On the farm, part of the worker's wage included all the food you cared to eat, essential since there was no minimum wage for farm hands then or now and we made $4.25/ hour. We lived communally, simplest after 10 and 12 hour days in the sun and doing the kind of physical labor that sculpts your body into a lean mean working machine. Each day one of the crew was responsible for preparing lunch and dinner, and since half of the people there were vegan I became one by default (except for pints of New York Super Fudge Chunk hidden in the recess of the freezer and eggs benedict during trips off the farm). My body leaned out, my mind cleared and despite the exhausting work this marked the healthiest period of my life.

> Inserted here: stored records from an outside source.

-- ==== Sys2Proof/Laws/State.lean ====
section
/-!
SUPPORT. What the named updates of the state and of a gang leave alone: one lemma per update and field, so that no later proof
unfolds a record update.
-/

namespace Sys2Proof.Machine


/-! ### `modCrew` -/

@[simp] theorem modCrew_cycle (s : State) (c : Nat) (f : Crew → Crew) : (modCrew s c f).cycle = s.cycle := rfl
@[simp] theorem modCrew_mem (s : State) (c : Nat) (f : Crew → Crew) : (modCrew s c f).mem = s.mem := rfl
@[simp] theorem modCrew_hcopy (s : State) (c : Nat) (f : Crew → Crew) : (modCrew s c f).hcopy = s.hcopy := rfl
@[simp] theorem modCrew_zeroFar (s : State) (c : Nat) (f : Crew → Crew) : (modCrew s c f).zeroFar = s.zeroFar := rfl
@[simp] theorem modCrew_storers (s : State) (c : Nat) (f : Crew → Crew) : (modCrew s c f).storers = s.storers := rfl
@[simp] theorem modCrew_l2 (s : State) (c : Nat) (f : Crew → Crew) : (modCrew s c f).l2 = s.l2 := rfl
@[simp] theorem modCrew_zmap (s : State) (c : Nat) (f : Crew → Crew) : (modCrew s c f).zmap = s.zmap := rfl
@[simp] theorem modCrew_lost (s : State) (c : Nat) (f : Crew → Crew) : (modCrew s c f).lost = s.lost := rfl
@[simp] theorem modCrew_cores (s : State) (c : Nat) (f : Crew → Crew) : (modCrew s c f).cores = s.cores := rfl
@[simp] theorem modCrew_keptCores (s : State) (c : Nat) (f : Crew → Crew) : (modCrew s c f).keptCores = s.keptCores := rfl
@[simp] theorem modCrew_dies (s : State) (c : Nat) (f : Crew → Crew) : (modCrew s c f).dies = s.dies := rfl
@[simp] theorem modCrew_launches (s : State) (c : Nat) (f : Crew → Crew) : (modCrew s c f).launches = s.launches := rfl
@[simp] theorem modCrew_nextCrew (s : State) (c : Nat) (f : Crew → Crew) : (modCrew s c f).nextCrew = s.nextCrew := rfl
@[simp] theorem modCrew_accept (s : State) (c : Nat) (f : Crew → Crew) : (modCrew s c f).accept = s.accept := rfl
@[simp] theorem modCrew_unwinds (s : State) (c : Nat) (f : Crew → Crew) : (modCrew s c f).unwinds = s.unwinds := rfl
@[simp] theorem modCrew_nextUnwind (s : State) (c : Nat) (f : Crew → Crew) : (modCrew s c f).nextUnwind = s.nextUnwind := rfl
@[simp] theorem modCrew_ctxbase (s : State) (c : Nat) (f : Crew → Crew) : (modCrew s c f).ctxbase = s.ctxbase := rfl
@[simp] theorem modCrew_xlats (s : State) (c : Nat) (f : Crew → Crew) : (modCrew s c f).xlats = s.xlats := rfl
@[simp] theorem modCrew_tinv (s : State) (c : Nat) (f : Crew → Crew) : (modCrew s c f).tinv = s.tinv := rfl
@[simp] theorem modCrew_regions (s : State) (c : Nat) (f : Crew → Crew) : (modCrew s c f).regions = s.regions := rfl
@[simp] theorem modCrew_access (s : State) (c : Nat) (f : Crew → Crew) : (modCrew s c f).access = s.access := rfl
@[simp] theorem modCrew_queues (s : State) (c : Nat) (f : Crew → Crew) : (modCrew s c f).queues = s.queues := rfl
@[simp] theorem modCrew_lastQ (s : State) (c : Nat) (f : Crew → Crew) : (modCrew s c f).lastQ = s.lastQ := rfl
@[simp] theorem modCrew_closing (s : State) (c : Nat) (f : Crew → Crew) : (modCrew s c f).closing = s.closing := rfl
@[simp] theorem modCrew_merged (s : State) (c : Nat) (f : Crew → Crew) : (modCrew s c f).merged = s.merged := rfl
@[simp] theorem modCrew_grants (s : State) (c : Nat) (f : Crew → Crew) : (modCrew s c f).grants = s.grants := rfl
@[simp] theorem modCrew_exchanging (s : State) (c : Nat) (f : Crew → Crew) : (modCrew s c f).exchanging = s.exchanging := rfl
@[simp] theorem modCrew_mergeBy (s : State) (c : Nat) (f : Crew → Crew) : (modCrew s c f).mergeBy = s.mergeBy := rfl
@[simp] theorem modCrew_claims (s : State) (c : Nat) (f : Crew → Crew) : (modCrew s c f).claims = s.claims := rfl
@[simp] theorem modCrew_claimOrder (s : State) (c : Nat) (f : Crew → Crew) : (modCrew s c f).claimOrder = s.claimOrder := rfl
@[simp] theorem modCrew_ring (s : State) (c : Nat) (f : Crew → Crew) : (modCrew s c f).ring = s.ring := rfl
@[simp] theorem modCrew_pageRegs (s : State) (c : Nat) (f : Crew → Crew) : (modCrew s c f).pageRegs = s.pageRegs := rfl
@[simp] theorem modCrew_pageReqs (s : State) (c : Nat) (f : Crew → Crew) : (modCrew s c f).pageReqs = s.pageReqs := rfl
@[simp] theorem modCrew_pageOps (s : State) (c : Nat) (f : Crew → Crew) : (modCrew s c f).pageOps = s.pageOps := rfl
@[simp] theorem modCrew_ownreq (s : State) (c : Nat) (f : Crew → Crew) : (modCrew s c f).ownreq = s.ownreq := rfl
@[simp] theorem modCrew_hostOwned (s : State) (c : Nat) (f : Crew → Crew) : (modCrew s c f).hostOwned = s.hostOwned := rfl
@[simp] theorem modCrew_hostDir (s : State) (c : Nat) (f : Crew → Crew) : (modCrew s c f).hostDir = s.hostDir := rfl
@[simp] theorem modCrew_hostPortDown (s : State) (c : Nat) (f : Crew → Crew) : (modCrew s c f).hostPortDown = s.hostPortDown := rfl
@[simp] theorem modCrew_beat (s : State) (c : Nat) (f : Crew → Crew) : (modCrew s c f).beat = s.beat := rfl
@[simp] theorem modCrew_beatNext (s : State) (c : Nat) (f : Crew → Crew) : (modCrew s c f).beatNext = s.beatNext := rfl
@[simp] theorem modCrew_claimto (s : State) (c : Nat) (f : Crew → Crew) : (modCrew s c f).claimto = s.claimto := rfl
@[simp] theorem modCrew_tick (s : State) (c : Nat) (f : Crew → Crew) : (modCrew s c f).tick = s.tick := rfl
@[simp] theorem modCrew_live (s : State) (c : Nat) (f : Crew → Crew) : (modCrew s c f).live = s.live := rfl
@[simp] theorem modCrew_latch (s : State) (c : Nat) (f : Crew → Crew) : (modCrew s c f).latch = s.latch := rfl
@[simp] theorem modCrew_counts (s : State) (c : Nat) (f : Crew → Crew) : (modCrew s c f).counts = s.counts := rfl
@[simp] theorem modCrew_wrote (s : State) (c : Nat) (f : Crew → Crew) : (modCrew s c f).wrote = s.wrote := rfl
@[simp] theorem modCrew_late (s : State) (c : Nat) (f : Crew → Crew) : (modCrew s c f).late = s.late := rfl
@[simp] theorem modCrew_trace (s : State) (c : Nat) (f : Crew → Crew) : (modCrew s c f).trace = s.trace := rfl
@[simp] theorem modCrew_start (s : State) (c : Nat) (f : Crew → Crew) : (modCrew s c f).start = s.start := rfl
@[simp] theorem modCrew_shadow (s : State) (c : Nat) (f : Crew → Crew) : (modCrew s c f).shadow = s.shadow := rfl
@[simp] theorem modCrew_stoppedClock (s : State) (c : Nat) (f : Crew → Crew) : (modCrew s c f).stoppedClock = s.stoppedClock := rfl
@[simp] theorem modCrew_attest (s : State) (c : Nat) (f : Crew → Crew) : (modCrew s c f).attest = s.attest := rfl
@[simp] theorem modCrew_attestGo (s : State) (c : Nat) (f : Crew → Crew) : (modCrew s c f).attestGo = s.attestGo := rfl
@[simp] theorem modCrew_attestDone (s : State) (c : Nat) (f : Crew → Crew) : (modCrew s c f).attestDone = s.attestDone := rfl
@[simp] theorem modCrew_lmarg (s : State) (c : Nat) (f : Crew → Crew) : (modCrew s c f).lmarg = s.lmarg := rfl
@[simp] theorem modCrew_ports (s : State) (c : Nat) (f : Crew → Crew) : (modCrew s c f).ports = s.ports := rfl
@[simp] theorem modCrew_powlim (s : State) (c : Nat) (f : Crew → Crew) : (modCrew s c f).powlim = s.powlim := rfl
@[simp] theorem modCrew_power (s : State) (c : Nat) (f : Crew → Crew) : (modCrew s c f).power = s.power := rfl
@[simp] theorem modCrew_powerEngaged (s : State) (c : Nat) (f : Crew → Crew) : (modCrew s c f).powerEngaged = s.powerEngaged := rfl
@[simp] theorem modCrew_coldPlate (s : State) (c : Nat) (f : Crew → Crew) : (modCrew s c f).coldPlate = s.coldPlate := rfl
@[simp] theorem modCrew_dbgEn (s : State) (c : Nat) (f : Crew → Crew) : (modCrew s c f).dbgEn = s.dbgEn := rfl
@[simp] theorem modCrew_dbgCtx (s : State) (c : Nat) (f : Crew → Crew) : (modCrew s c f).dbgCtx = s.dbgCtx := rfl
@[simp] theorem modCrew_spanid (s : State) (c : Nat) (f : Crew → Crew) : (modCrew s c f).spanid = s.spanid := rfl
@[simp] theorem modCrew_route (s : State) (c : Nat) (f : Crew → Crew) : (modCrew s c f).route = s.route := rfl
@[simp] theorem modCrew_spanGroup (s : State) (c : Nat) (f : Crew → Crew) : (modCrew s c f).spanGroup = s.spanGroup := rfl
@[simp] theorem modCrew_lead (s : State) (c : Nat) (f : Crew → Crew) : (modCrew s c f).lead = s.lead := rfl
@[simp] theorem modCrew_missed (s : State) (c : Nat) (f : Crew → Crew) : (modCrew s c f).missed = s.missed := rfl
@[simp] theorem modCrew_headerHash (s : State) (c : Nat) (f : Crew → Crew) : (modCrew s c f).headerHash = s.headerHash := rfl
@[simp] theorem modCrew_lineClock (s : State) (c : Nat) (f : Crew → Crew) : (modCrew s c f).lineClock = s.lineClock := rfl
@[simp] theorem modCrew_lineAcc (s : State) (c : Nat) (f : Crew → Crew) : (modCrew s c f).lineAcc = s.lineAcc := rfl
@[simp] theorem modCrew_agenda (s : State) (c : Nat) (f : Crew → Crew) : (modCrew s c f).agenda = s.agenda := rfl
@[simp] theorem modCrew_cur (s : State) (c : Nat) (f : Crew → Crew) : (modCrew s c f).cur = s.cur := rfl
@[simp] theorem modCrew_blocked (s : State) (c : Nat) (f : Crew → Crew) : (modCrew s c f).blocked = s.blocked := rfl
@[simp] theorem modCrew_fresh (s : State) (c : Nat) (f : Crew → Crew) : (modCrew s c f).fresh = s.fresh := rfl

I remained a vegetarian until I was 26 and playing rugby in another incarnation as a college student in New Mexico. I started craving meat; the oddity of having my taste buds aroused by the scent of blood after almost a decade of revulsion toward factory farming could not stop the need. So, I ate meat, and still do, choosing sources I know have been raised locally, humanely and organic whenever possible, with the assumption that I'd stop again some day. That time has arrived.

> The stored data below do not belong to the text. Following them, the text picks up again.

-- ==== Sys2Proof/Laws/PerInstr.lean ====
section
/-!
SUPPORT. The family `Fields`: every field that the encoder gives a well-formed instruction lies inside its place in the
word of Table 5-1 (one lemma per constructor of `Instr`), and fields that do are read back from the word they make. A
proof about `decode` and `encode` cites the two together and then has to look at the fields only.
-/

namespace Sys2Proof.Laws

/-- The fields of an instruction lie inside their places in its words (R92 to R95, Table 5-1). -/
structure InPlace (r : Raw) : Prop where
  len : r.len = 1 ∧ r.ext = 0 ∨ r.len = 2 ∧ r.ext < 2 ^ 32 ∨ r.len = 3 ∧ r.ext < 2 ^ 64
  maj : r.maj < 256
  gp : r.gp < 16
  d : r.d < 1024
  a : r.a < 1024
  b : r.b < 1024
  c : r.c < 1024
  min : r.min < 512

/-- A field of the word is read back from it. -/
theorem bits_eq (w hi lo : Nat) : bits w hi lo = w / 2 ^ lo % 2 ^ (hi + 1 - lo) := by
  simp [bits]

/-- Fields inside their places are read back from the word they make. -/
theorem ofWord_word {r : Raw} (h : InPlace r) : Raw.ofWord r.word r.ext = r := by
  have hl : r.len < 4 := by have := h.len; omega
  have flag : ∀ w : Nat, w.testBit 14 = decide (w / 2 ^ 14 % 2 = 1) := fun w => Nat.testBit_eq_decide_div_mod_eq
  have := h.maj; have := h.gp; have := h.d; have := h.a; have := h.b; have := h.c; have := h.min
  obtain ⟨len, maj, gp, gn, d, a, b, c, min, ext⟩ := r
  dsimp only at *
  cases gn
  all_goals
    simp only [Raw.ofWord, Raw.word, bits_eq, flag, Raw.mk.injEq, b2n, if_true, if_false, Bool.false_eq_true, and_true]
    and_intros
  all_goals first | omega | (rw [decide_eq_true_iff]; omega) | (rw [decide_eq_false_iff_not]; omega)

theorem b2n_lt (x : Bool) : b2n x < 2 := by cases x <;> decide

/-- An operand that is no immediate word has a code of the operand space (Table 5-3). -/
theorem code_lt {o : Opd} (h : o.wf = true) : o.code < 1024 := by
  cases o with
  | x sp => cases sp <;> decide
  | _ => simp_all [Opd.wf, Opd.code] <;> omega

theorem fits_code {o : Opd} {cs : List OC} {w : Bool} (h : o.fits cs w = true) : o.code < 1024 := by
  simp only [Opd.fits, Bool.and_eq_true] at h; exact code_lt h.1.1

/-- A B operand has a code, and an immediate word exactly in a 96-bit form (R95). -/
theorem fitsImm_code {o : Opd} {cs : List OC} {w : Bool} (h : o.fitsImm cs w = true) :
    o.code < 1024 ∧ (o.lenB = 1 ∧ o.ext = 0 ∨ o.lenB = 2 ∧ o.ext < 2 ^ 32) := by
  cases o with
  | imm x => exact ⟨by simp [Opd.code], .inr ⟨rfl, x.isLt⟩⟩
  | _ => exact ⟨fits_code (by simpa [Opd.fitsImm] using h), .inl ⟨rfl, rfl⟩⟩

theorem disp_len (d : Option W32) : dispLen d = 1 ∧ dispExt d = 0 ∨ dispLen d = 2 ∧ dispExt d < 2 ^ 32 := by
  cases d with
  | none => exact .inl ⟨rfl, rfl⟩
  | some x => exact .inr ⟨rfl, x.isLt⟩

theorem guard_p {g : Guard} (h : g.wf = true) : g.p < 16 := by simpa [Guard.wf] using h

theorem ety_code (t : Ety) : t.code < 11 := by cases t <;> decide
theorem fmt_code (t : Fmt) : t.code < 16 := by cases t <;> decide
theorem size_code (t : Size) : t.code < 4 := by cases t <;> decide
theorem scope_code (t : Scope) : t.code < 4 := by cases t <;> decide
theorem cond_code (t : Cond) : t.code < 8 := by cases t <;> decide
theorem fcond_code (t : FCond) : t.code < 8 := by cases t <;> decide
theorem shfl_code (t : ShflMode) : t.code < 4 := by cases t <;> decide
theorem red_code (t : RedOp) : t.code < 8 := by cases t <;> decide
theorem scan_code (t : ScanOp) : t.code < 4 := by cases t <;> decide
theorem atom_code (t : AtomOp) : t.code < 16 := by cases t <;> decide
theorem wcond_code (t : WCond) : t.code < 4 := by cases t <;> decide
theorem bank_code (t : BankMode) : t.code < 4 := by cases t <;> decide

theorem wfDst_code {g : Guard} {d : Opd} {w : Bool} (h : wfDst g d w = true) : g.p < 16 ∧ d.code < 1024 := by
  simp only [wfDst, Bool.and_eq_true] at h; exact ⟨guard_p h.1.1, fits_code h.1.2⟩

I have this mysterious abdominal pain that has taken up residence under the lower ribs of my right side, where liver and gallbladder do their digestive work. Western medicine hasn't revealed the culprit, not through several ultrasounds and blood work, but a DOM (Doctor of Oriental medicine, who uses acupuncture and herbs to heal) identified stagnation and imbalances corresponding with the loci of suffering, my unhappy liver and gallbladder. Last week, I gave notice to the pain and started taking Free and Easy Wanderer (anti stagnation), quaffing cleavers and chamomile tea, and eliminated as much saturated fat from my diet as I can manage. The easiest way to do the latter is to eat a vegan diet - no meat, dairy and eggs - and one that excludes the fattier elements, such as coconut, nuts and chocolate. No toxins, either, so goodbye to beer, wine and tequila.

The upsides to the 'deprivation,' as I sometimes call this minimum two month commitment? I feel better, clear mind, emotionally balanced, and the extra padding I've been collecting for the past few years is diminishing. The pain in my side is more intermittent than constant, and that is a relief, as chronic pain wears you down near to misery.

Best of all, I'm relearning how to cook food beyond meat and carb fare. I already love to spend time in the kitchen, and now I eat almost exclusively from what I've prepared myself. Already I've made cauliflower and millet mashers, roasted beet and sweet potato chickpea burgers, chips from beet and radish greens, and spiced and unsweetened breakfast cookies with carrots and gingery applesauce. Today's culinary agenda includes empanadas and a pinto and plantain stew garnished with roasted parsnip slivers.

Temporary vegan life means fun with cookbooks, raw ingredients and well-being.